The create method takes in a model name and a messages array. Each message is an object that has the content of the query, as well as a role for the message's author.

In the example above, you can see that we're using "user" for the role. The "user" role tells the model that this message comes from the end user of our system – for example, a customer using your chatbot app.

The other two roles are "assistant" and "system", which we'll talk about next.

Having a long-running conversation

Every query to a chat model is self-contained. This means that new queries won't automatically have access to any queries that may have come before them. This is exactly why the "assistant" role exists.

The "assistant" role is used to provide historical context for how a model has responded to prior queries. This makes it perfect for building apps that have long-running conversations, like chatbots.

To provide a chat history for a new query, pass the previous messages to the messages array, denoting the user-provided queries with the "user" role, and the model's responses with the "assistant" role:

import os
from together import Together

client = Together()

response = client.chat.completions.create(
    model="meta-llama/Meta-Llama-3-8B-Instruct-Turbo",
    messages=[
      {"role": "user", "content": "What are some fun things to do in New York?"},
      {"role": "assistant", "content": "You could go to the Empire State Building!"},
      {"role": "user", "content": "That sounds fun! Where is it?"},
    ],
)

print(response.choices[0].message.content)
import Together from "together-ai";

const together = new Together();

const response = await together.chat.completions.create({
  model: "meta-llama/Meta-Llama-3-8B-Instruct-Turbo",
  messages: [
    { role: "user", content: "What are some fun things to do in New York?" },
    { role: "assistant", content: "You could go to the Empire State Building!"},
    { role: "user", content: "That sounds fun! Where is it?" },
  ],
});

console.log(response.choices[0].message.content);
curl -X POST "https://api.together.xyz/v1/chat/completions" \
     -H "Authorization: Bearer $TOGETHER_API_KEY" \
     -H "Content-Type: application/json" \
     -d '{
     	"model": "meta-llama/Meta-Llama-3-8B-Instruct-Turbo",
     	"messages": [
        {"role": "user", "content": "What are some fun things to do in New York?"},
        {"role": "assistant", "content": "You could go to the Empire State Building!"},
        {"role": "user", "content": "That sounds fun! Where is it?" }
     	]
     }'

How your app stores historical messages is up to you.

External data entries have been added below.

/-! An update of one part. -/

theorem ev_time {x : _} (h : s.evolves u L) (o : L.contains .time = true) : s.evolves (State.mk u.regs u.pmc u.route u.popP u.popD x u.evt u.host u.fch u.swt u.xq u.map u.wp u.rd u.cry u.epo u.ntn u.warp u.link u.upk u.flt u.pwr u.thm u.fwu u.side u.out u.freeCtr u.pending) L :=
  ev_upd h id fun p => by cases p <;> first | exact .inl (mem_of_contains o) | exact .inr rfl | exact .inr ⟨rfl, rfl⟩
theorem ev_evt {x : EvtState} (h : s.evolves u L) (o : L.contains .evt = true) (hw : u.evt.wf = true → x.wf = true) :
    s.evolves (State.mk u.regs u.pmc u.route u.popP u.popD u.time x u.host u.fch u.swt u.xq u.map u.wp u.rd u.cry u.epo u.ntn u.warp u.link u.upk u.flt u.pwr u.thm u.fwu u.side u.out u.freeCtr u.pending) L :=
  ev_upd h (fun z => (State.tabsWf_iff _).mpr (by have y := (State.tabsWf_iff _).mp z; exact ⟨⟨⟨⟨⟨⟨⟨⟨⟨hw (y.1.1.1.1.1.1.1.1.1), y.1.1.1.1.1.1.1.1.2⟩, y.1.1.1.1.1.1.1.2⟩, y.1.1.1.1.1.1.2⟩, y.1.1.1.1.1.2⟩, y.1.1.1.1.2⟩, y.1.1.1.2⟩, y.1.1.2⟩, y.1.2⟩, y.2⟩))
    fun p => by cases p <;> first | exact .inl (mem_of_contains o) | exact .inr rfl | exact .inr ⟨rfl, rfl⟩
theorem ev_host {x : HostState} (h : s.evolves u L) (o : L.contains .host = true) (hw : u.host.wf = true → x.wf = true) :
    s.evolves (State.mk u.regs u.pmc u.route u.popP u.popD u.time u.evt x u.fch u.swt u.xq u.map u.wp u.rd u.cry u.epo u.ntn u.warp u.link u.upk u.flt u.pwr u.thm u.fwu u.side u.out u.freeCtr u.pending) L :=
  ev_upd h (fun z => (State.tabsWf_iff _).mpr (by have y := (State.tabsWf_iff _).mp z; exact ⟨⟨⟨⟨⟨⟨⟨⟨⟨y.1.1.1.1.1.1.1.1.1, hw (y.1.1.1.1.1.1.1.1.2)⟩, y.1.1.1.1.1.1.1.2⟩, y.1.1.1.1.1.1.2⟩, y.1.1.1.1.1.2⟩, y.1.1.1.1.2⟩, y.1.1.1.2⟩, y.1.1.2⟩, y.1.2⟩, y.2⟩))
    fun p => by cases p <;> first | exact .inl (mem_of_contains o) | exact .inr rfl | exact .inr ⟨rfl, rfl⟩
theorem ev_fch {x : _} (h : s.evolves u L) (o : L.contains .fch = true) : s.evolves (State.mk u.regs u.pmc u.route u.popP u.popD u.time u.evt u.host x u.swt u.xq u.map u.wp u.rd u.cry u.epo u.ntn u.warp u.link u.upk u.flt u.pwr u.thm u.fwu u.side u.out u.freeCtr u.pending) L :=
  ev_upd h id fun p => by cases p <;> first | exact .inl (mem_of_contains o) | exact .inr rfl | exact .inr ⟨rfl, rfl⟩
theorem ev_swt {x : _} (h : s.evolves u L) (o : L.contains .swt = true) : s.evolves (State.mk u.regs u.pmc u.route u.popP u.popD u.time u.evt u.host u.fch x u.xq u.map u.wp u.rd u.cry u.epo u.ntn u.warp u.link u.upk u.flt u.pwr u.thm u.fwu u.side u.out u.freeCtr u.pending) L :=
  ev_upd h id fun p => by cases p <;> first | exact .inl (mem_of_contains o) | exact .inr rfl | exact .inr ⟨rfl, rfl⟩
theorem ev_xq {x : _} (h : s.evolves u L) (o : L.contains .xq = true) : s.evolves (State.mk u.regs u.pmc u.route u.popP u.popD u.time u.evt u.host u.fch u.swt x u.map u.wp u.rd u.cry u.epo u.ntn u.warp u.link u.upk u.flt u.pwr u.thm u.fwu u.side u.out u.freeCtr u.pending) L :=
  ev_upd h id fun p => by cases p <;> first | exact .inl (mem_of_contains o) | exact .inr rfl | exact .inr ⟨rfl, rfl⟩
theorem ev_map {x : MapState} (h : s.evolves u L) (o : L.contains .map = true) (hw : u.map.wf = true → x.wf = true) :
    s.evolves (State.mk u.regs u.pmc u.route u.popP u.popD u.time u.evt u.host u.fch u.swt u.xq x u.wp u.rd u.cry u.epo u.ntn u.warp u.link u.upk u.flt u.pwr u.thm u.fwu u.side u.out u.freeCtr u.pending) L :=
  ev_upd h (fun z => (State.tabsWf_iff _).mpr (by have y := (State.tabsWf_iff _).mp z; exact ⟨⟨⟨⟨⟨⟨⟨⟨⟨y.1.1.1.1.1.1.1.1.1, y.1.1.1.1.1.1.1.1.2⟩, hw (y.1.1.1.1.1.1.1.2)⟩, y.1.1.1.1.1.1.2⟩, y.1.1.1.1.1.2⟩, y.1.1.1.1.2⟩, y.1.1.1.2⟩, y.1.1.2⟩, y.1.2⟩, y.2⟩))
    fun p => by cases p <;> first | exact .inl (mem_of_contains o) | exact .inr rfl | exact .inr ⟨rfl, rfl⟩
theorem ev_wp {x : WriteState} (h : s.evolves u L) (o : L.contains .wp = true) (hw : u.wp.wf = true → x.wf = true) :
    s.evolves (State.mk u.regs u.pmc u.route u.popP u.popD u.time u.evt u.host u.fch u.swt u.xq u.map x u.rd u.cry u.epo u.ntn u.warp u.link u.upk u.flt u.pwr u.thm u.fwu u.side u.out u.freeCtr u.pending) L :=
  ev_upd h (fun z => (State.tabsWf_iff _).mpr (by have y := (State.tabsWf_iff _).mp z; exact ⟨⟨⟨⟨⟨⟨⟨⟨⟨y.1.1.1.1.1.1.1.1.1, y.1.1.1.1.1.1.1.1.2⟩, y.1.1.1.1.1.1.1.2⟩, hw (y.1.1.1.1.1.1.2)⟩, y.1.1.1.1.1.2⟩, y.1.1.1.1.2⟩, y.1.1.1.2⟩, y.1.1.2⟩, y.1.2⟩, y.2⟩))
    fun p => by cases p <;> first | exact .inl (mem_of_contains o) | exact .inr rfl | exact .inr ⟨rfl, rfl⟩
theorem ev_rd {x : _} (h : s.evolves u L) (o : L.contains .rd = true) : s.evolves (State.mk u.regs u.pmc u.route u.popP u.popD u.time u.evt u.host u.fch u.swt u.xq u.map u.wp x u.cry u.epo u.ntn u.warp u.link u.upk u.flt u.pwr u.thm u.fwu u.side u.out u.freeCtr u.pending) L :=
  ev_upd h id fun p => by cases p <;> first | exact .inl (mem_of_contains o) | exact .inr rfl | exact .inr ⟨rfl, rfl⟩
theorem ev_cry {x : CryState} (h : s.evolves u L) (o : L.contains .cry = true) (hw : u.cry.wf = true → x.wf = true) :
    s.evolves (State.mk u.regs u.pmc u.route u.popP u.popD u.time u.evt u.host u.fch u.swt u.xq u.map u.wp u.rd x u.epo u.ntn u.warp u.link u.upk u.flt u.pwr u.thm u.fwu u.side u.out u.freeCtr u.pending) L :=
  ev_upd h (fun z => (State.tabsWf_iff _).mpr (by have y := (State.tabsWf_iff _).mp z; exact ⟨⟨⟨⟨⟨⟨⟨⟨⟨y.1.1.1.1.1.1.1.1.1, y.1.1.1.1.1.1.1.1.2⟩, y.1.1.1.1.1.1.1.2⟩, y.1.1.1.1.1.1.2⟩, hw (y.1.1.1.1.1.2)⟩, y.1.1.1.1.2⟩, y.1.1.1.2⟩, y.1.1.2⟩, y.1.2⟩, y.2⟩))
    fun p => by cases p <;> first | exact .inl (mem_of_contains o) | exact .inr rfl | exact .inr ⟨rfl, rfl⟩
theorem ev_epo {x : EpoState} (h : s.evolves u L) (o : L.contains .epo = true) (hw : u.epo.wf = true → x.wf = true) :
    s.evolves (State.mk u.regs u.pmc u.route u.popP u.popD u.time u.evt u.host u.fch u.swt u.xq u.map u.wp u.rd u.cry x u.ntn u.warp u.link u.upk u.flt u.pwr u.thm u.fwu u.side u.out u.freeCtr u.pending) L :=
  ev_upd h (fun z => (State.tabsWf_iff _).mpr (by have y := (State.tabsWf_iff _).mp z; exact ⟨⟨⟨⟨⟨⟨⟨⟨⟨y.1.1.1.1.1.1.1.1.1, y.1.1.1.1.1.1.1.1.2⟩, y.1.1.1.1.1.1.1.2⟩, y.1.1.1.1.1.1.2⟩, y.1.1.1.1.1.2⟩, hw (y.1.1.1.1.2)⟩, y.1.1.1.2⟩, y.1.1.2⟩, y.1.2⟩, y.2⟩))
    fun p => by cases p <;> first | exact .inl (mem_of_contains o) | exact .inr rfl | exact .inr ⟨rfl, rfl⟩
theorem ev_ntn {x : NotionState} (h : s.evolves u L) (o : L.contains .ntn = true) (hw : u.ntn.wf = true → x.wf = true) :
    s.evolves (State.mk u.regs u.pmc u.route u.popP u.popD u.time u.evt u.host u.fch u.swt u.xq u.map u.wp u.rd u.cry u.epo x u.warp u.link u.upk u.flt u.pwr u.thm u.fwu u.side u.out u.freeCtr u.pending) L :=
  ev_upd h (fun z => (State.tabsWf_iff _).mpr (by have y := (State.tabsWf_iff _).mp z; exact ⟨⟨⟨⟨⟨⟨⟨⟨⟨y.1.1.1.1.1.1.1.1.1, y.1.1.1.1.1.1.1.1.2⟩, y.1.1.1.1.1.1.1.2⟩, y.1.1.1.1.1.1.2⟩, y.1.1.1.1.1.2⟩, y.1.1.1.1.2⟩, hw (y.1.1.1.2)⟩, y.1.1.2⟩, y.1.2⟩, y.2⟩))
    fun p => by cases p <;> first | exact .inl (mem_of_contains o) | exact .inr rfl | exact .inr ⟨rfl, rfl⟩
theorem ev_warp {x : WarpState} (h : s.evolves u L) (o : L.contains .warp = true) (hw : u.warp.wf = true → x.wf = true) :
    s.evolves (State.mk u.regs u.pmc u.route u.popP u.popD u.time u.evt u.host u.fch u.swt u.xq u.map u.wp u.rd u.cry u.epo u.ntn x u.link u.upk u.flt u.pwr u.thm u.fwu u.side u.out u.freeCtr u.pending) L :=
  ev_upd h (fun z => (State.tabsWf_iff _).mpr (by have y := (State.tabsWf_iff _).mp z; exact ⟨⟨⟨⟨⟨⟨⟨⟨⟨y.1.1.1.1.1.1.1.1.1, y.1.1.1.1.1.1.1.1.2⟩, y.1.1.1.1.1.1.1.2⟩, y.1.1.1.1.1.1.2⟩, y.1.1.1.1.1.2⟩, y.1.1.1.1.2⟩, y.1.1.1.2⟩, hw (y.1.1.2)⟩, y.1.2⟩, y.2⟩))
    fun p => by cases p <;> first | exact .inl (mem_of_contains o) | exact .inr rfl | exact .inr ⟨rfl, rfl⟩
theorem ev_link {x : LinkSt} (h : s.evolves u L) (o : L.contains .link = true) (hw : u.link.wf = true → x.wf = true) :
    s.evolves (State.mk u.regs u.pmc u.route u.popP u.popD u.time u.evt u.host u.fch u.swt u.xq u.map u.wp u.rd u.cry u.epo u.ntn u.warp x u.upk u.flt u.pwr u.thm u.fwu u.side u.out u.freeCtr u.pending) L :=
  ev_upd h (fun z => (State.tabsWf_iff _).mpr (by have y := (State.tabsWf_iff _).mp z; exact ⟨⟨⟨⟨⟨⟨⟨⟨⟨y.1.1.1.1.1.1.1.1.1, y.1.1.1.1.1.1.1.1.2⟩, y.1.1.1.1.1.1.1.2⟩, y.1.1.1.1.1.1.2⟩, y.1.1.1.1.1.2⟩, y.1.1.1.1.2⟩, y.1.1.1.2⟩, y.1.1.2⟩, hw (y.1.2)⟩, y.2⟩))
    fun p => by cases p <;> first | exact .inl (mem_of_contains o) | exact .inr rfl | exact .inr ⟨rfl, rfl⟩
theorem ev_upk {x : UpkState} (h : s.evolves u L) (o : L.contains .upk = true) (hw : u.upk.wf = true → x.wf = true) :
    s.evolves (State.mk u.regs u.pmc u.route u.popP u.popD u.time u.evt u.host u.fch u.swt u.xq u.map u.wp u.rd u.cry u.epo u.ntn u.warp u.link x u.flt u.pwr u.thm u.fwu u.side u.out u.freeCtr u.pending) L :=
  ev_upd h (fun z => (State.tabsWf_iff _).mpr (by have y := (State.tabsWf_iff _).mp z; exact ⟨⟨⟨⟨⟨⟨⟨⟨⟨y.1.1.1.1.1.1.1.1.1, y.1.1.1.1.1.1.1.1.2⟩, y.1.1.1.1.1.1.1.2⟩, y.1.1.1.1.1.1.2⟩, y.1.1.1.1.1.2⟩, y.1.1.1.1.2⟩, y.1.1.1.2⟩, y.1.1.2⟩, y.1.2⟩, hw (y.2)⟩))
    fun p => by cases p <;> first | exact .inl (mem_of_contains o) | exact .inr rfl | exact .inr ⟨rfl, rfl⟩
theorem ev_flt {x : _} (h : s.evolves u L) (o : L.contains .flt = true) : s.evolves (State.mk u.regs u.pmc u.route u.popP u.popD u.time u.evt u.host u.fch u.swt u.xq u.map u.wp u.rd u.cry u.epo u.ntn u.warp u.link u.upk x u.pwr u.thm u.fwu u.side u.out u.freeCtr u.pending) L :=
  ev_upd h id fun p => by cases p <;> first | exact .inl (mem_of_contains o) | exact .inr rfl | exact .inr ⟨rfl, rfl⟩
theorem ev_pwr {x : _} (h : s.evolves u L) (o : L.contains .pwr = true) : s.evolves (State.mk u.regs u.pmc u.route u.popP u.popD u.time u.evt u.host u.fch u.swt u.xq u.map u.wp u.rd u.cry u.epo u.ntn u.warp u.link u.upk u.flt x u.thm u.fwu u.side u.out u.freeCtr u.pending) L :=
  ev_upd h id fun p => by cases p <;> first | exact .inl (mem_of_contains o) | exact .inr rfl | exact .inr ⟨rfl, rfl⟩
theorem ev_thm {x : _} (h : s.evolves u L) (o : L.contains .thm = true) : s.evolves (State.mk u.regs u.pmc u.route u.popP u.popD u.time u.evt u.host u.fch u.swt u.xq u.map u.wp u.rd u.cry u.epo u.ntn u.warp u.link u.upk u.flt u.pwr x u.fwu u.side u.out u.freeCtr u.pending) L :=
  ev_upd h id fun p => by cases p <;> first | exact .inl (mem_of_contains o) | exact .inr rfl | exact .inr ⟨rfl, rfl⟩
theorem ev_fwu {x : _} (h : s.evolves u L) (o : L.contains .fwu = true) : s.evolves (State.mk u.regs u.pmc u.route u.popP u.popD u.time u.evt u.host u.fch u.swt u.xq u.map u.wp u.rd u.cry u.epo u.ntn u.warp u.link u.upk u.flt u.pwr u.thm x u.side u.out u.freeCtr u.pending) L :=
  ev_upd h id fun p => by cases p <;> first | exact .inl (mem_of_contains o) | exact .inr rfl | exact .inr ⟨rfl, rfl⟩
theorem ev_side {x : _} (h : s.evolves u L) (o : L.contains .side = true) : s.evolves (State.mk u.regs u.pmc u.route u.popP u.popD u.time u.evt u.host u.fch u.swt u.xq u.map u.wp u.rd u.cry u.epo u.ntn u.warp u.link u.upk u.flt u.pwr u.thm u.fwu x u.out u.freeCtr u.pending) L :=
  ev_upd h id fun p => by cases p <;> first | exact .inl (mem_of_contains o) | exact .inr rfl | exact .inr ⟨rfl, rfl⟩
theorem ev_out {x : _} (h : s.evolves u L) (o : L.contains .out = true) : s.evolves (State.mk u.regs u.pmc u.route u.popP u.popD u.time u.evt u.host u.fch u.swt u.xq u.map u.wp u.rd u.cry u.epo u.ntn u.warp u.link u.upk u.flt u.pwr u.thm u.fwu u.side x u.freeCtr u.pending) L :=
  ev_upd h id fun p => by cases p <;> first | exact .inl (mem_of_contains o) | exact .inr rfl | exact .inr ⟨rfl, rfl⟩
theorem ev_freeCtr {x : _} (h : s.evolves u L) (o : L.contains .freeCtr = true) : s.evolves (State.mk u.regs u.pmc u.route u.popP u.popD u.time u.evt u.host u.fch u.swt u.xq u.map u.wp u.rd u.cry u.epo u.ntn u.warp u.link u.upk u.flt u.pwr u.thm u.fwu u.side u.out x u.pending) L :=
  ev_upd h id fun p => by cases p <;> first | exact .inl (mem_of_contains o) | exact .inr rfl | exact .inr ⟨rfl, rfl⟩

Customizing how the model responds

While you can query a model just by providing a user message, typically you'll want to give your model some context for how you'd like it to respond. For example, if you're building a chatbot to help your customers with travel plans, you might want to tell your model that it should act like a helpful travel guide.

To do this, provide an initial message that uses the "system" role:

import os
from together import Together

client = Together()

response = client.chat.completions.create(
    model="meta-llama/Llama-3-8b-chat-hf",
    messages=[
      {"role": "system", "content": "You are a helpful travel guide."},
      {"role": "user", "content": "What are some fun things to do in New York?"},
    ],
)

print(response.choices[0].message.content)
import Together from "together-ai";

const together = new Together();

const response = await together.chat.completions.create({
  model: "meta-llama/Llama-3-8b-chat-hf",
  messages: [
    {"role": "system", "content": "You are a helpful travel guide."},
    { role: "user", content: "What are some fun things to do in New York?" },
  ],
});

console.log(response.choices[0].message.content);
curl -X POST "https://api.together.xyz/v1/chat/completions" \
     -H "Authorization: Bearer $TOGETHER_API_KEY" \
     -H "Content-Type: application/json" \
     -d '{
     	"model": "meta-llama/Llama-3-8b-chat-hf",
     	"messages": [
     		{"role": "system", "content": "You are a helpful travel guide."},
     		{"role": "user", "content": "What are some fun things to do in New York?"}
     	]
     }'

Streaming responses

Since models can take some time to respond to a query, Together's APIs support streaming back responses in chunks. This lets you display results from each chunk while the model is still running, instead of having to wait for the entire response to finish.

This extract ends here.